Gold and the Dollar Congressman
Ron Paul
U.S. House of Representatives
June 5, 2002
Mr. Speaker, I have for several years come
to the House floor to express my concern for the value of
the dollar. It has been, and is, my concern that we in the
Congress have not met our responsibility in this regard. The
constitutional mandate for Congress should only permit silver
and gold to be used as legal tender and has been ignored for
decades and has caused much economic pain for many innocent
Americans. Instead of maintaining a sound dollar, Congress
has by both default and deliberate action promoted a policy
that systematically depreciates the dollar. The financial
markets are keenly aware of the minute-by-minute fluctuations
of all the fiat currencies and look to these swings in value
for an investment advantage. This type of anticipation and
speculation does not exist in a sound monetary system.
But Congress should be interested in the dollar fluctuation
not as an investment but because of our responsibility for
maintaining a sound and stable currency, a requirement for
sustained economic growth.
The consensus now is that the dollar is weakening and the
hope is that the drop in its value will be neither too much
nor occur too quickly; but no matter what the spin is, a depreciating
currency, one that is losing its value against goods, services,
other currencies and gold, cannot be beneficial and may well
be dangerous. A sharply dropping dollar, especially since
it is the reserve currency of the world, can play havoc with
the entire world economy.
Gold is history's oldest and most stable currency. Central
bankers and politicians hate gold because it restrains spending
and denies them the power to create money and credit out of
thin air. Those who promote big government, whether to wage
war and promote foreign expansionism or to finance the welfare
state here at home, cherish this power.
History and economic law are on the side of the gold. Paper
money always fails. Unfortunately, though, this occurs only
after many innocent people have suffered the consequences
of the fraud that paper money represents. Monetary inflation
is a hidden tax levied more on the poor and those on fixed
incomes than the wealthy, the bankers, or the corporations.

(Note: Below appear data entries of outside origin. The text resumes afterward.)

/-- A byte-masked write into a line (R165). -/
def mergeLine (mask : BitVec 64) (old new : BitVec 512) : BitVec 512 :=
  BitVec.ofNat 512 (leNat ((List.range 64).map fun i =>
    BitVec.ofNat 8 ((if mask.getLsbD i then new else old).toNat / 2 ^ (8 * i))))
/-- A line's bytes in DRAM. -/
def dramLine (s : State) (line : Nat) : BitVec 512 := BitVec.ofNat 512 (leNat (memReads 0 s.dram (line * 64) 64))
/-- Is a unit's granule initialised (R300)? -/
def unitReady (s : State) (unit : Nat) : Bool := s.mem.granules.any fun r => r.1 ≤ unit / 1024 && unit / 1024 < r.2
/-- A full-unit write, which ends a poisoned unit (R304); in a granule not initialised it is noted (R300). -/
def putDramLine (s : State) (line : Nat) (d : BitVec 512) : State :=
  updMem { s with dram := memWrites 0 s.dram (line * 64) (le 64 d.toNat) } fun m => { m with
    poisoned := m.poisoned.filter (· != line)
    wrote := if unitReady s line || m.wrote.contains line then m.wrote else line :: m.wrote }

/-- A line as clients see it: in the cache, the eviction buffer or DRAM, with the writes that wait for a fill and those in the
merge buffer over it. -/
def viewLine (s : State) (line : Nat) : BitVec 512 :=
  let old := match lineAt s line with
    | some x => x.data
    | none => match s.phc.evict.find? fun e => e.line == line with | some e => e.data | none => dramLine s line
  let wait := ((s.phc.fills.flatMap fun f => f.waiting) ++ s.phc.held).filter fun r => r.line == line && r.write
  let v := wait.foldl (fun v r => mergeLine r.mask v r.bytes) old
  match s.mem.merge.find? fun e => e.line == line with | some e => mergeLine e.mask v e.data | none => v

/-- The bytes of a range that are not 0, by their place in it, as clients see them. -/
def viewRange (s : State) (lo len : Nat) : NMap Byte :=
  let ls := (s.dram.map fun e => e.1 / 64) ++ (s.phc.lines.map fun x => x.2.line) ++ (s.phc.evict.map fun e => e.line)
    ++ (s.mem.merge.map fun e => e.line) ++ ((s.phc.fills.flatMap fun f => f.waiting) ++ s.phc.held).map fun r => r.line
  let mine := (ls.filter fun l => lo ≤ 64 * l && 64 * l < lo + len).dedup
  mine.foldl (fun m l => (List.range 64).foldl (fun m i =>
    let v : Byte := (viewLine s l).extractLsb' (8 * i) 8
    if v = 0 then m else nset m (64 * l + i - lo) v) m) []

/-! ## Visits of a range operation (R173 to R175) -/

/-- Drop a line from its way. -/
def phcDrop (s : State) (k : Nat) : State := updPhc s fun p => { p with lines := ndel p.lines k }
/-- OP applied to a line of the cache: clean writes a dirty line back, invalidate drops it (R173 step 3, R175). -/
def lineOp (s : State) (op : Nat) (k : Nat) (x : PhcLine) : State :=
  let s := if op % 2 = 1 && x.dirty then putDramLine s x.line x.data else s
  if 2 ≤ op then phcDrop s k else updPhc s fun p => { p with lines := nset p.lines k { x with dirty := false } }
/-- OP applied to a line held in the eviction buffer, which counts as dirty. -/
def evictOp (s : State) (op : Nat) (e : PhcEvict) : State :=
  let s := if op % 2 = 1 then putDramLine s e.line e.data else s
  if 2 ≤ op then updPhc s fun p => { p with evict := p.evict.filter fun x => x.line != e.line }
  else updPhc s fun p => { p with evict := p.evict.map fun x => if x.line == e.line then { x with wb := x.data, redirty := false } else x }
/-- The running operation visits a line of its range, once, and counts it. -/
def visitLine (s : State) (line : Nat) : State :=
  match s.phc.rng with
  | none => s
  | some r =>
    if line < r.lo || r.hi ≤ line || r.seen.contains line then s else
    let count (s : State) (dirty here : Bool) : State := updPhc s fun p => { p with rng := some { r with
      seen := line :: r.seen
      wb := r.wb + (if r.op % 2 = 1 && dirty then 1 else 0)
      inv := r.inv + (if 2 ≤ r.op && here then 1 else 0) } }
    match (findWay s line).bind fun w => (nget s.phc.lines (slotKey (phcSet s line) w)).map fun x => (slotKey (phcSet s line) w, x) with
    | some (k, x) => count (lineOp s r.op k x) x.dirty true
    | none => match s.phc.evict.find? fun e => e.line == line with
      | some e => count (evictOp s r.op e) true true
      | none => count s false false
/-- Whether the operation visits a line before or after an access to it: a free value decides (R174, R175; log entry 66). -/
def rangePass (s : State) (line : Nat) : State :=
  match s.phc.rng with
  | none => s
  | some r =>
    if line < r.lo || r.hi ≤ line || r.seen.contains line then s else
    let (s, f) := freshBelow s 2
    if f = 1 then visitLine s line else s

/-- Put a line into its set, evicting a victim; a dirty one enters the eviction buffer (R168, R169). A range operation visits neither
the victim before its eviction nor an entry before its write-back ends (DESIGN CHOICE, log entry 185): it meets the victim in the buffer. -/
def phcInsert (s : State) (line : Nat) (dirty : Bool) (data : BitVec 512) : State :=
  let set := phcSet s line
  let w := victimWay s set
  let s := match nget s.phc.lines (slotKey set w) with
    | some v => if v.dirty then updPhc s fun p => { p with evict := p.evict ++ [{ line := v.line, wb := v.data, data := v.data }] } else s
    | none => s
  useWay (updPhc s fun p => { p with lines := nset p.lines (slotKey set w) { line, dirty, data } }) set w
/-- Would a line's allocation evict a dirty line? -/
def needsEvict (s : State) (line : Nat) : Bool :=
  ((nget s.phc.lines (slotKey (phcSet s line) (victimWay s (phcSet s line)))).map fun v => v.dirty).getD false

/-- A write to a present line that is written through to DRAM and leaves it clean (Table 6-2, R176). -/
def writeThrough (s : State) (r : LineReq) (k : Nat) (x : PhcLine) : State :=
  let d := mergeLine r.mask x.data r.bytes
  putDramLine (updPhc s fun p => { p with lines := nset p.lines k { line := r.line, dirty := false, data := d } }) r.line d

/-- A request served from the line in a way: the replacement bits, and a write's merge; in a way that is being disabled the write goes
through (R167, R176). -/
def phcServe (s : State) (r : LineReq) (w : Nat) : State :=
  let k := slotKey (phcSet s r.line) w
  let s := useWay s (phcSet s r.line) w
  if !r.write then s
  else if (s.phc.disabling.map fun d => d.1) == some w then
    (match nget s.phc.lines k with | some x => writeThrough s r k x | none => s)
  else updPhc s fun p => { p with lines := nmod p.lines k fun x => { x with dirty := true, data := mergeLine r.mask x.data r.bytes } }
/-- A hit, which counts in PHC_HITS. -/
def phcHit (s : State) (r : LineReq) (w : Nat) : State := phcServe (satAdd s Reg.phcHits 63 0 1) r w

/-- A request passed to DRAM; a narrow write leaves a poisoned unit poisoned (R304). -/
def phcPass (s : State) (r : LineReq) : State :=
  if !r.write then s else
  let bad := s.mem.poisoned.contains r.line && r.mask != BitVec.allOnes 64
  let s := putDramLine s r.line (mergeLine r.mask (dramLine s r.line) r.bytes)
  if bad then updMem s fun m => { m with poisoned := r.line :: m.poisoned } else s

/-- A request served from an eviction-buffer entry (R170). -/
def evictServe (e : PhcEvict) (r : LineReq) : PhcEvict :=
  if e.line != r.line then e
  else if r.write then { e with touched := true, redirty := true, data := mergeLine r.mask e.data r.bytes }
  else { e with touched := true }

/-- The lookup of one client request (R167, R170, R171). PHC_HITS counts hits of a lookup, and a request that joins an outstanding
fill once the fill has brought its line; what the eviction buffer serves, and what DRAINING passes to DRAM, counts neither there nor in
PHC_MISSES (DESIGN CHOICE, log entry 185). -/
def phcLookup (s : State) (r : LineReq) : State :=
  match s.phc.st with
  | 0 => phcPass s r
  | 1 => updPhc s fun p => { p with held := p.held ++ [r] }
  | 2 =>
    let s := rangePass s r.line
    match findWay s r.line with
    | some w => phcHit s r w
    | none =>
      if s.phc.evict.any fun e => e.line == r.line then
        updPhc s fun p => { p with evict := p.evict.map fun e => evictServe e r }
      else if s.phc.fills.any fun f => f.line == r.line then
        updPhc s fun p => { p with fills := p.fills.map fun f => if f.line == r.line then { f with waiting := f.waiting ++ [r] } else f }
      else if 64 ≤ s.phc.fills.length then updPhc s fun p => { p with held := p.held ++ [r] }
      else
        updPhc (satAdd s Reg.phcMisses 63 0 1) fun p => { p with fills := p.fills ++ [{ line := r.line, waiting := [r] }] }
  | _ =>
    match findWay s r.line with
    | some w =>
      let s := useWay (satAdd s Reg.phcHits 63 0 1) (phcSet s r.line) w
      if !r.write then s
      else (match lineAt s r.line with | some x => writeThrough s r (slotKey (phcSet s r.line) w) x | none => s)
    | none =>
      if s.phc.evict.any fun e => e.line == r.line then
        updPhc s fun p => { p with evict := p.evict.map fun e => evictServe e r }
      else phcPass s r

/-- One client access, which the window of R176 counts. -/
def phcRequest (s : State) (r : LineReq) : State := phcLookup (updPhc s fun p => { p with accesses := p.accesses + 1 }) r

/-! ## Errors (R176 to R178) -/

/-- The lines of one way. -/
def waySlots (p : Phc) (way : Nat) : List (Nat × PhcLine) := p.lines.filter fun x => x.1 % 16 == way
/-- Write every dirty line of a list back to DRAM. -/
def writeBack (s : State) (l : List (Nat × PhcLine)) : State :=
  l.foldl (fun s x => if x.2.dirty then putDramLine s x.2.line x.2.data else s) s

/-- A way starts to be disabled: nothing is allocated in it, and its dirty lines are written back; the pass over the sets ends
with PHC_WAY_DISABLE_DONE (R176). A line whose data is uncorrectable is known by the error that a lookup or a scrub met in it, which
dropped it (log entry 185). At the floor of two ways it is kept (R177). -/
def wayDisable (s : State) (way set : Nat) : State :=
  if enabledWays s ≤ 2 then
    raise (wr (wrField s (Reg.sts .phc) 19 19 1) Reg.phcFault (3 * 2 ^ 30 + way * 2 ^ 24 + set)) 52
  else
    let s := writeBack (updPhc s fun p => { p with disabling := some (way, set) }) (waySlots s.phc way)
    updPhc s fun p => { p with lines := p.lines.map fun x => if x.1 % 16 == way then (x.1, { x.2 with dirty := false }) else x }

/-- An error counts against a way; above LIMIT the way starts to be disabled, or is kept at the floor (R176, R177). While another
way is being disabled none starts: its next counted error after that may (DESIGN CHOICE, log entry 158). -/
def wayError (s : State) (way set : Nat) : State :=
  let s := satAdd s (Reg.phcWayErr (way / 4)) (8 * (way % 4) + 7) (8 * (way % 4)) 1
  let n := rdField s (Reg.phcWayErr (way / 4)) (8 * (way % 4) + 7) (8 * (way % 4))
  if rdField s Reg.phcErrLimit 7 0 < n && bitOf (rd s (Reg.ctl .phc)) 4 && !wayOff s way && s.phc.disabling.isNone then wayDisable s way set
  else s

/-- An uncorrectable error lost a line of the map: its segment must be rebuilt (R178, R310). -/
def needRebuild (s : State) (seg : Nat) : State :=
  updPhc s fun p => { p with lost := if p.lost.contains seg then p.lost else p.lost ++ [seg] }
/-- The same for a line that lies in a map segment, if it does. -/
def lostLine (s : State) (seg : Option Nat) : State := match seg with | some g => needRebuild s g | none => s

/-- A register of the DRAM controller. -/
def drc (off : Nat) : Nat := 0x50000 + off
/-- The DRAM controller reports a unit: class 0 UE, 1 POISON, 2 UNINIT (R302, R307). -/
def drcReport (s : State) (cls unit : Nat) : State :=
  let s := if rdField s (drc 0x2C) 2 0 = 0 then wr s (drc 0x30) (2 ^ 63 + cls * 2 ^ 36 + unit % 2 ^ 30 * 64) else s
  let s := if cls = 2 then s else satAdd s (drc 0x40) 31 0 1
  raise (orReg s (drc 0x2C) (2 ^ cls)) (if cls = 2 then 67 else 66)

/-- An error met in the line at a way (Table 6-5). -/
def phcError (s : State) (set way : Nat) (seg : Option Nat) (e : LineError) : State :=
  let k := slotKey set way
  match e with
  | .corrected => wayError s way set
  | .oneTag => wayError s way set
  | .dataUncorrected =>
    match nget s.phc.lines k with
    | some x =>
      if x.dirty then wayError (lostLine (drcReport (raise (phcDrop s k) 53) 0 x.line) seg) way set
      else wayError (phcDrop s k) way set
    | none => wayError s way set
  | .bothTags _ => wayError (raise (phcDrop s k) 55) way set

/-! ## Fills and write-backs -/

/-- Requests that waited for one of the 64 fills go on (R167). -/
def serveHeld (s : State) : State :=
  if s.phc.st = 1 then s else
  s.phc.held.foldl phcLookup (updPhc s fun p => { p with held := [] })
/-- May a line's fill end: nothing waits for a free entry of the eviction buffer (R169)? -/
def fillFits (s : State) (line : Nat) : Bool := s.phc.evict.length < 16 || !needsEvict s line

In the past 2 years, gold has been the strongest currency
throughout the world in spite of persistent central bank selling
designed to suppress the gold price in hopes of hiding the
evil caused by the inflationary policies that all central
bankers follow. This type of depreciation only works for short
periods; economic law always rules over the astounding power
and influence of central bankers.
That is what is starting to happen, and trust in the dollar
is being lost. The value of the dollar this year is down 18
percent compared to gold. This drop in value should not be
ignored by Congress. We should never have permitted this policy
that was deliberately designed to undermine the value of the
currency.
There are a lot of reasons the market is pushing down the
value of the dollar at this time. But only one is foremost.

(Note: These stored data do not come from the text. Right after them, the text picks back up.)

/-- Take a slot in the stream's packing page group (R137). -/
def packPut (s : State) (k : Nat) (p : Payload) (h : Holder) : State × Nat × Nat :=
  let open? := (nget s.map.packs k).filter fun id => ((nget s.map.pgs id).map fun g => g.st == .packing).getD false
  let (s, id) := match open? with
    | some id => (s, id)
    | none =>
      let (s, id) := newPg s k h
      (updMap s fun m => { m with packs := nset m.packs k id }, id)
  let slot := ((nget s.map.pgs id).map fun g => g.used).getD 0
  let s := pgPut s id slot p h
  if slot = 15 then (updMap (pgClose s id) fun m => { m with packs := ndel m.packs k }, id, slot) else (s, id, slot)

/-- Close the stream's packing page group (R139). -/
def packClose (s : State) (k : Nat) : State :=
  match nget s.map.packs k with
  | none => s
  | some id => updMap (pgClose s id) fun m => { m with packs := ndel m.packs k }

/-- A holder needs its page groups no more; a programmed one without holders is forgotten. -/
def dropHolder (s : State) (h : Holder) : State :=
  let less (g : Nat × Pg) : Nat × Pg := (g.1, { g.2 with holders := g.2.holders.filter fun x => x != h })
  updMap s fun m => { m with pgs := (m.pgs.map less).filter fun g => !(g.2.st == .done && g.2.holders.isEmpty) }

/-- All page groups that a holder has slots in are programmed. -/
def allProgrammed (s : State) (h : Holder) : Bool := s.map.pgs.all fun g => !g.2.holders.contains h || g.2.st == .done

/-! ## Folding, programs and rows (R227, R228, Table 8-7) -/

/-- Data members of the present row. -/
def rowMems (b : Sb) : List Nat := b.dataMems.filter fun m => b.nextRow < b.endRow m

def xorAt (m : NMap Payload) (i : Nat) (p : Payload) : NMap Payload := nset m i (ngetD m i 0 ^^^ p)

/-- Fold a page group of data index i into the accumulators; folding it again unfolds it. -/
def foldIn (o : OpenSb) (i : Nat) (slots : NMap Payload) : OpenSb :=
  { o with
    accP := slots.foldl (fun m e => xorAt m e.1 e.2) o.accP
    accQ := slots.foldl (fun m e => xorAt m e.1 (gPowTimes i e.2)) o.accQ }

/-- Seal the open superblock of stream k: its SBDESC group with STATE SEALED is asked for once (R478). -/
def askSeal (s : State) (k : Nat) : State :=
  match nget s.map.opens k with
  | some o => if o.asked then s else askGroup (modOpen s k fun o => { o with asked := true }) (.sb o.sbx) [.desc o.sbx]
  | none => s

/-- One round of work on stream k's row: fold what is ready, start its programs, enter SEALING when the row is folded, and
close at once a superblock in which no row can hold payload any more (Table 8-8). -/
def foldStream (s : State) (k : Nat) : State :=
  let s := placeAll s k
  match nget s.map.opens k with
  | none => s
  | some o =>
    match nget s.map.tab.sbs o.sbx with
    | none => s
    | some b =>
      if !o.durable || o.sealing || o.closing.isSome || o.asked || !running s .str then s
      else if b.rows ≤ b.nextRow then askSeal s k
      else if (rowMems b).isEmpty then
        let ends (m : Nat) (x : Member) : Member := if b.isParity m then { x with endrow := b.nextRow } else x
        let s := modSb s o.sbx fun b => { b with closed := true, members := b.members.mapIdx ends }
        askSeal s k
      else
        let s := (s.map.pgs.filter fun g => g.2.k == k && g.2.st == .ready).foldl (fun s g =>
          match g.2.place with
          | some (x, r, m) =>
            if x = o.sbx && r = b.nextRow then
              let s := modOpen s k fun o => { foldIn o (b.dataIdx m) g.2.slots with folded := o.folded ++ [m] }
              let s := modPg s g.1 fun g => { g with st := .programming }
              addOp s { kind := .program, lun := b.lun m, block := b.block m, page := r, cls := 3, pg := some g.1 }
            else s
          | none => s) s
        let done := ((nget s.map.opens k).map fun o => (rowMems b).all fun m => o.folded.contains m).getD false
        if !done then s else
        let s := modOpen s k fun o => { o with sealing := true }
        [b.pIdx, b.qIdx].foldl (fun s m =>
          addOp s { kind := .program, lun := b.lun m, block := b.block m, page := b.nextRow, cls := 3, par := some (o.sbx, m) }) s

/-- Work on every stream, then start operations. -/
def turn (s : State) : State := pump ((List.range 24).foldl foldStream s)

/-- A page group that finds the refresh queue of 4,096 full: it counts, and its superblock is the next victim (R252). -/
def refreshOver (s : State) (p : Nat) : State :=
  let s := satAdd s 0x30108 31 0 1
  match sbxOf s.map.tab p with
  | some x => updMap s fun m => { m with forced := if m.forced.contains x then m.forced else m.forced ++ [x] }
  | none => s
/-- Page groups put at the head of the refresh queue in their order, or at its end (R252). -/
def refreshHead (s : State) (ps : List Nat) : State :=
  let new := (ps.map pgBase).filter fun p => !s.map.refresh.contains p
  let fit := new.take (4096 - s.map.refresh.length)
  (new.drop fit.length).foldl refreshOver (updMap s fun m => { m with refresh := fit ++ m.refresh })
def refreshAdd (s : State) (p : Nat) : State :=
  let p := pgBase p
  if s.map.refresh.contains p then s
  else if 4096 ≤ s.map.refresh.length then refreshOver s p
  else updMap s fun m => { m with refresh := m.refresh ++ [p] }

/-- Page groups of a superblock's member that must be placed again: those at or beyond its ENDROW not yet programming. -/
def unplace (s : State) (x m from_ : Nat) : State :=
  (s.map.pgs.filter fun g => match g.2.place with
    | some (y, r, n) => y == x && n == m && from_ ≤ r && (g.2.st == .ready || g.2.st == .packing)
    | none => false).foldl (fun s g => modPg s g.1 fun g => { g with place := none }) s

def setEnd (s : State) (x m r : Nat) (fail : Bool) : State :=
  modSb s x fun b => { b with members := modAt b.members m fun y => { y with endrow := r, endfail := fail } }

/-- Close a superblock early at its row r (Table 8-8): the ENDROWs, the relocation of row r's live letters at the head of
the refresh queue, and the seal when that is durable. parity names the failed parity members, cause the STR_CAUSE bit; a parity member
that fails while the superblock closes already ends there too. -/
def closeEarly (s : State) (k : Nat) (parity : List Nat) (cause : Nat := 3) : State :=
  match nget s.map.opens k with
  | none => s
  | some o => match nget s.map.tab.sbs o.sbx with
    | none => s
    | some b =>
      let r := b.nextRow
      let ends (m : Nat) (x : Member) : Member :=
        if parity.contains m then { x with endrow := min x.endrow r } else { x with endrow := min x.endrow (r + 1) }
      if o.closing.isSome then strCauseSet (modSb s o.sbx fun b => { b with members := b.members.mapIdx ends }) cause else
      let pgs := (b.dataMems.filter fun m => r < b.endRow m && o.folded.contains m).map fun m => b.page m r
      let s := modSb s o.sbx fun b => { b with closed := true, members := b.members.mapIdx ends }
      let s := (List.range b.nmem).foldl (fun s m => unplace s o.sbx m (r + 1)) s
      let s := (b.dataMems.filter fun m => !o.folded.contains m).foldl (fun s m => unplace s o.sbx m r) s
      let s := refreshHead (modOpen s k fun o => { o with closing := some pgs }) pgs
      let s := strCauseSet s cause
      if pgs.isEmpty then askSeal s k else s

/-- The stream whose open superblock this is. -/
def streamOf (s : State) (x : Nat) : Option Nat := (s.map.opens.find? fun e => e.2.sbx == x).map fun e => e.1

Current world economic and political conditions lead to less
trust in the dollar's value. Economic strength here at home
is questionable and causes concerns. Our huge foreign debt
is more than $2 trillion, and our current account deficit
is now 4 percent of GDP and growing. Financing this debt requires
borrowing $1.3 billion per day from overseas. But these problems
are ancillary to the real reason that the dollar must go down
in value. For nearly 7 years the U.S. has had the privilege
of creating unlimited amounts of dollars with foreigners only
too eager to accept them to satisfy our ravenous appetite
for consumer items. The markets have yet to discount most
of this monetary inflation. But they are doing so now; and
for us to ignore what is happening, we do so at the Nation's
peril. Price inflation and much higher interest rates are
around the corner.
Misplaced confidence in a currency can lead money managers
and investors astray, but eventually the piper must be paid.
Last year's record interest rate drop by the Federal Reserve
was like pouring gasoline on a fire. Now the policy of the
past decade is being recognized as being weak for the dollar;
and trust and confidence in it is justifiably being questioned.

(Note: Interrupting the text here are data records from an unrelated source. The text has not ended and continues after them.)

/-- The clear key of a namespace. -/
def keyOf (s : State) (nsid : Nat) : BitVec 512 := ngetD s.cry.keys nsid 0
/-- A letter's data as stored: encrypted; metadata units are not (R89). -/
def sealData (s : State) (n : Ns) (nsid letter : Nat) (d : LetterData) : LetterData :=
  if n.nsze ≤ letter then d else Config.xtsEncrypt (keyOf s nsid) letter d
def openData (v : View) (letter : Nat) (d : LetterData) : LetterData :=
  if v.n.nsze ≤ letter then d else Config.xtsDecrypt v.key letter d

/-! ## Bundles (R143) -/

def poolSize (s : State) : Nat := rdField s 0x30010 26 0
def reserve (s : State) : Nat := rdField s 0x30014 19 0
def bundlesUsed (s : State) : Nat := usedBundles s.map.tab + s.map.resv.length
def bundlesFree (s : State) : Nat := poolSize s - bundlesUsed s
/-- The lowest bundle that is neither in use nor reserved. -/
def freeBundle (s : State) : Nat :=
  ((List.range (bundlesUsed s + 1)).find? fun b =>
    (ngetD s.map.tab.bundles b freeDesc).nsid == 0 && !(s.map.resv.any fun r => r.1 == b)).getD 0

/-- Source 47 where the free bundles fall to RESV, source 41 where the bundles in use rise above POOL_HIGH (Table 5-16), with the
pool pressure that follows. -/
def poolEvents (s : State) (free used : Nat) : State :=
  let s := if reserve s < free && bundlesFree s = reserve s then raise s 47 else s
  let now := usedBundles s.map.tab
  settlePressure (if aboveMark s now && !aboveMark s used then raise s 41 else s)

/-- A free bundle is reserved for a holder's update of a parcel. -/
def takeBundle (s : State) (h : Holder) (nsid p : Nat) : State :=
  poolEvents (updMap s fun m => { m with resv := m.resv ++ [(freeBundle s, h, nsid, p)] }) (bundlesFree s) (usedBundles s.map.tab)
/-- Reserve a bundle for a holder's update of a parcel; false where the table of R143 gives none. The free bundles that end
the waits of listed cases that came earlier are not there to take. -/
def tryBundle (s : State) (h : Holder) (nsid p : Nat) (listed : Bool) : State × Bool :=
  if s.map.resv.any fun r => r.2 == (h, nsid, p) then (s, true) else
  let f := bundlesFree s - s.map.waiters.length
  if if listed then 0 < f else reserve s < f && bitOf (rd s 0x30018) 0 then (takeBundle s h nsid p, true) else (s, false)

/-- A listed case waits for a bundle, in arrival order: source 47, and pool pressure (Table 5-7). -/
def waitBundle (s : State) (w : Waiter) : State :=
  if s.map.waiters.contains w then s
  else raise (updMap s fun m => { m with waiters := m.waiters ++ [w], pressed := true }) 47

def needsBundle (e : PEnt) : Bool := match e with | .fine _ => false | .unmapped => true | .ptr _ => true | .dead _ => true
def isDeadEnt (e : PEnt) : Bool := match e with | .dead _ => true | .unmapped => false | .ptr _ => false | .fine _ => false

/-! ## Corrupt entries (R131) and segments being rebuilt (R308) -/

/-- The segments that the lookup of a letter touches: its parcel's, and its bundle's where it has one. -/
def lookupSegs (s : State) (nsid l : Nat) : List Nat :=
  parcelSegs s.map.tab nsid (l / 16) 1 ++ (bundleOf (entryOf s.map.tab nsid (l / 16))).toList.flatMap bundleSegs
/-- A letter whose lookup touches a segment that is being rebuilt. -/
def onLost (s : State) (nsid l : Nat) : Bool := (lookupSegs s nsid l).any fun g => s.phc.lost.contains g
/-- Letter ranges whose lookup touches one. -/
def rangesLost (s : State) (nsid : Nat) (rs : List (Nat × Nat)) : Bool :=
  rs.any fun r => r.2 != 0 &&
    (((parcelSegs s.map.tab nsid (r.1 / 16) ((r.1 + r.2 - 1) / 16 + 1 - r.1 / 16)).any fun g => s.phc.lost.contains g)
      || (((nget s.map.tab.ns nsid).map fun n => n.parcels).getD []).any fun e =>
          decide (r.1 / 16 ≤ e.1) && decide (16 * e.1 < r.1 + r.2) && onLost s nsid (16 * e.1))
/-- The segment of the first corrupt entry among letters. -/
def corruptSeg (s : State) (nsid : Nat) (ls : List Nat) : Option Nat :=
  (ls.find? (corruptAt s nsid)).bind fun l => segOf s.map.tab nsid (l / 16)
/-- Source 46 and the rebuild of a corrupt entry's segment. -/
def corrupt (s : State) (seg : Nat) : State := if s.phc.lost.contains seg then s else needRebuild (raise s 46) seg
/-- Every corrupt entry among letters of namespaces starts its segment's rebuild. -/
def corruptAny (s : State) (ls : List (Nat × Nat)) : State :=
  ls.foldl (fun s x => match corruptSeg s x.1 [x.2] with | some g => corrupt s g | none => s) s

/-! ## Slot allocation (R137) -/

/-- Letters of a run grouped by parcel, ascending: each parcel with its letters in the parcel. -/
def byParcel (slba n : Nat) : List (Nat × List Nat) :=
  if n = 0 then [] else
  let p0 := slba / 16
  let p1 := (slba + n - 1) / 16
  (List.range (p1 + 1 - p0)).map fun i =>
    (p0 + i, (List.range 16).filter fun l => slba ≤ 16 * (p0 + i) + l && 16 * (p0 + i) + l < slba + n)


/-- Program letters of one parcel for a command, as a whole page group or in the packing page group; the places taken. -/
def placeLetters (s : State) (id k p : Nat) (ls : List Nat) (pay : Nat → Nat → Payload) :
    State × List (Nat × Nat × Nat) :=
  if ls.length = 16 then
    let (s, g) := newPg s k (.cmd id)
    let (s, out) := ls.foldl (fun (a : State × List (Nat × Nat × Nat)) l =>
      let (s, w) := takeWsn a.1
      (pgPut s g l (pay l w) (.cmd id), a.2 ++ [(16 * p + l, g, l)])) (s, [])
    (pgClose s g, out)
  else
    ls.foldl (fun (a : State × List (Nat × Nat × Nat)) l =>
      let (s, w) := takeWsn a.1
      let (s, g, slot) := packPut s k (pay l w) (.cmd id)
      (s, a.2 ++ [(16 * p + l, g, slot)])) (s, [])

/-- The stream's open superblock number: streams 1 to 15 as named, 16 and none on superblock 0 (R138). -/
def streamSb (stream : Nat) : Nat := if stream = 16 then 0 else stream % 16

/-- Wants of placed letters: whole parcels and partial ones (Table 5-6). -/
def wantsOf (nsid : Nat) (places : List (Nat × Nat × Nat)) : List Want :=
  let ps := (places.map fun x => x.1 / 16).dedup
  ps.map fun p =>
    let mine := places.filter fun x => x.1 / 16 == p
    match mine with
    | (_, g, _) :: _ => if mine.length = 16 && mine.all fun x => x.2.1 == g && x.2.2 == x.1 % 16 then .whole nsid p g
        else .put nsid p (mine.map fun x => (x.1 % 16, x.2.1, x.2.2))
    | [] => .put nsid p []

Trust in paper is difficult to measure and anticipate, but
long-term value in gold is dependable and more reliably assessed.
Printing money and creating artificial credit may temporarily
lower interest rates, but it also causes the distortions of
malinvestment, overcapacity, excessive debt and speculation.
These conditions cause instability, and market forces eventually
overrule the intentions of the central bankers. That is when
the apparent benefits of the easy money disappear, such as
we dramatically have seen with the crash of the dot-coms and
the Enrons and many other stocks.
Now it is back to reality. This is serious business, and
the correction that must come to adjust for the Federal Reserve's
mischief of the past 30 years has only begun. Congress must
soon consider significant changes in our monetary system.
Congress must soon consider significant changes in our monetary
system if we hope to preserve a system of sound growth and
wealth preservation. Paper money managed by the Federal Reserve
System cannot accomplish this. In fact, it does the opposite.